# Gary & others : Michelin Energy Plus MXV4 vs Michelin Primacy MXV4



## rawnak (Feb 23, 2004)

Its time for tire change for my 03 325i.
My OE tires (Michelin) have lasted close to 69k and i was happy with ride, handling,
snow traction and hence would want to stay with Michelin.

Now choice has narrowed down to Michelin Energy Plus MXV4 vs Michelin Primacy MXV4
From tirerack reviews 
Michelin Primacy 
- has better survey results than Energy Plus
- cheaper 
- better treadwear rating 620 (primacy) vs 400 (energy plus)

If u have had experience with any of these tires, please provide feedback.

thanks
rawnak


----------



## ceb1 (Jul 31, 2009)

One of the German magazines (either AutoMotorSport or AutoBild) recently reviewed "green" low rolling resistance tires like the Michelin Energy. All of the "green" tires performed significantly worse than their "non-green" equivalent.

Stick with the Primacy - it also has a 60k mile warranty.


----------



## ceb1 (Jul 31, 2009)

It was AutoMotorSport (May edition.

I reviewed it again last night. The biggest complaint with the Energy tire (and the other three "green" tires) was poor performance in wet weather.

The worst performing "non-green tire" (the Primancy) was better than the best "green" tire (a Goodyear) - the Energy came in last.

The best tire was the Goodyear Opti Grip - nearly tied with the Pirelli P7 followed by the Primacy.
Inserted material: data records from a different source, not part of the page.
/-- What the controller itself keeps of a finished job: the log write position and first-entry mark (R180), the stored
copies (R183). -/
def StoreCtl.keep (c : StoreCtl) (a : StoreArray) (j : Job) (r : JobEnd) : StoreCtl :=
  match j, r with
  | .log e, .success =>
    let q := (logPlan a c.logPos c.firstMark e).pos
    { c with logPos := some { q with offset := q.offset + 1 + e.data.length }, firstMark := false }
  | .log e, .failedAt k =>
    let plan := logPlan a c.logPos c.firstMark e
    if k < plan.room.length then c else { c with logPos := some { plan.pos with offset := 128 } }
  | .table (.settingWrite _ _ settings map), .success => { c with storedSettings := settings, storedMap := map }
  | .table (.mapWrite _ settings map), .success => { c with storedSettings := settings, storedMap := map }
  | .table _, _ => c
  | .watermark _, _ => c

/-- The controller after the job in progress has ended: the oldest job in the queue is taken (R176). -/
def StoreCtl.next (c : StoreCtl) : StoreCtl := { c with job := none }.start

/-! ### Reading the log -/

/-- Whether a word is a header (R181). -/
def isLogHeader (w : Word) : Bool :=
  w.extractLsb' 16 5 == 0 && 1 ≤ (w.extractLsb' 26 4).toNat && (w.extractLsb' 26 4).toNat ≤ 9

/-- The number of words that an entry with this header takes. -/
def entryLength (w : Word) : Nat := 1 + (w.extractLsb' 21 2).toNat

/-- A sector read under R181 from an offset on: the offsets of the words of complete entries, and where reading stops. -/
def scanLog (a : StoreArray) (base : Nat) (fuel off : Nat) : List Nat × Nat :=
  match fuel with
  | 0 => ([], min off 128)
  | fuel + 1 =>
    if 128 ≤ off then ([], 128)
    else
      let w := readWord a (base + off)
      if w = erased then ([], off)
      else if isLogHeader w then
        let next := off + entryLength w
        let rest := scanLog a base fuel next
        if w.msb then rest
        else (((List.range (entryLength w)).map fun i => off + i).filter (fun i => i < 128) ++ rest.1, rest.2)
      else ([], off)

/-- A log sector read from offset 1. -/
def readSector (a : StoreArray) (k : Fin 8) : List Nat × Nat := scanLog a (logBase k) 128 1

/-- The log scan of cold start (R179 step 1): the write position. -/
def logScan (a : StoreArray) : Option LogPos :=
  match bestSector a (fun x y => y.toNat < x.toNat) (logSectors.filter (logInUse a)) with
  | none => none
  | some k => some { sector := k, seq := logSeq a k, offset := (readSector a k).2 }

/-- The sector in use whose sequence number is one greater (R182). -/
def nextSector (a : StoreArray) (seq : Word) : Option (Fin 8) :=
  logSectors.find? fun k => logInUse a k && logSeq a k == seq + 1

/-- A log sector read from offset 1; one that is not in use holds nothing to read, whatever its other words are (R180). -/
def readInUse (a : StoreArray) (c : LogPos) : List Nat × Nat :=
  if logInUse a c.sector then readSector a c.sector else ([], c.offset)

/-- Log words read forward from a cursor, at most `want`, sector after sector: the words and the cursor afterwards (R182). -/
def readLog (a : StoreArray) (fuel want : Nat) (c : LogPos) : List Word × LogPos :=
  match fuel with
  | 0 => ([], c)
  | fuel + 1 =>
    let sector := readInUse a c
    let offs := sector.1.filter fun o => c.offset ≤ o
    let ws := (offs.take want).map fun o => readWord a (logBase c.sector + o)
    if want ≤ offs.length then
      (ws, { c with offset := ((offs.take want).getLast?.map (· + 1)).getD c.offset })
    else
      match nextSector a c.seq with
      | some k =>
        let rest := readLog a fuel (want - offs.length) { sector := k, seq := c.seq + 1, offset := 1 }
        (ws ++ rest.1, rest.2)
      | none => (ws, { c with offset := max c.offset sector.2 })

/-- The sectors in use from the lowest sequence number on, with the first complete entry of each. -/
def firstEntry (a : StoreArray) (fuel : Nat) (ks : List (Fin 8)) : Option LogPos :=
  match fuel with
  | 0 => none
  | fuel + 1 =>
    match bestSector a (fun x y => x.toNat < y.toNat) ks with
    | none => none
    | some k =>
      match (readSector a k).1.head? with
      | some o => some { sector := k, seq := logSeq a k, offset := o }
      | none => firstEntry a fuel (ks.filter (· != k))

/-- Where LOG-START places the cursor (R182): the oldest committed entry, else the write position, else sector 0 with
sequence number 0 and offset 1. -/
def oldestEntry (a : StoreArray) (pos : Option LogPos) : LogPos :=
  match firstEntry a 8 (logSectors.filter (logInUse a)) with
  | some q => q
  | none => pos.getD { sector := 0, seq := 0, offset := 1 }

/-- Whether the cursor's sector was reused under it (R182). While sector 0 still reads erased, a cursor that stands where
the first entry will be written is not taken as reused. -/
def cursorReused (a : StoreArray) (pos : Option LogPos) (c : LogPos) : Bool :=
  if pos.isNone && c == { sector := 0, seq := 0, offset := 1 } then logInUse a 0 && logSeq a 0 != 0
  else !logInUse a c.sector || logSeq a c.sector != c.seq

/-! ## Loading (R175 to R179) -/

/-- Whether every word of a region reads erased. -/
def regionBlank (a : StoreArray) (r : Region) : Bool :=
  a.all fun e => e.1 < r.base || r.base + 128 * r.sectors ≤ e.1

/-- Whether a single-sector table region's check word is right. -/
def checkHolds (a : StoreArray) (r : Region) : Bool :=
  readWord a (r.base + 127) == checkWord (readWords a r.base 127)

/-- Whether the withdrawal list region is valid: every word before the first erased one is in 1..0xFFFFFFFE and every
word after it is erased (R177). -/
def withdrawalValid (a : StoreArray) : Bool :=
  let ws := readWords a Region.withdrawal.base 256
  (ws.takeWhile (· != erased)).all (· != 0) && (ws.dropWhile (· != erased)).all (· == erased)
Then came the Pirelli P6 (a green tire), the Goodyear Efficient Grip (another green tire) followed by the Energy.

I'm not sure if the Opti Grip is sold in the US.


----------



## [email protected] (Jun 10, 2003)

Another vote for the Primacy.

Tires http://www.tirerack.com/a.jsp?a=AB2&url=/tires/index.jsp


----------



## hawkeyehep (Apr 22, 2009)

Just put a set of the Primacy MXV4, the V rated 215-50-17 version, on my wife's Acura TSX. They repaled the OE Michelins. Very smooth and quiet ride and quick steering response although we do not really push the car hard. Have not been in snow yet with those tires but they are great on wet roads. I also have a set of the Primacy H rated tire on a Suraru Forrester and they performed well all last season including snow up to about 14" deep on the ski area parking lots. No complaints at all. Very happy with both version of the Primacy.


----------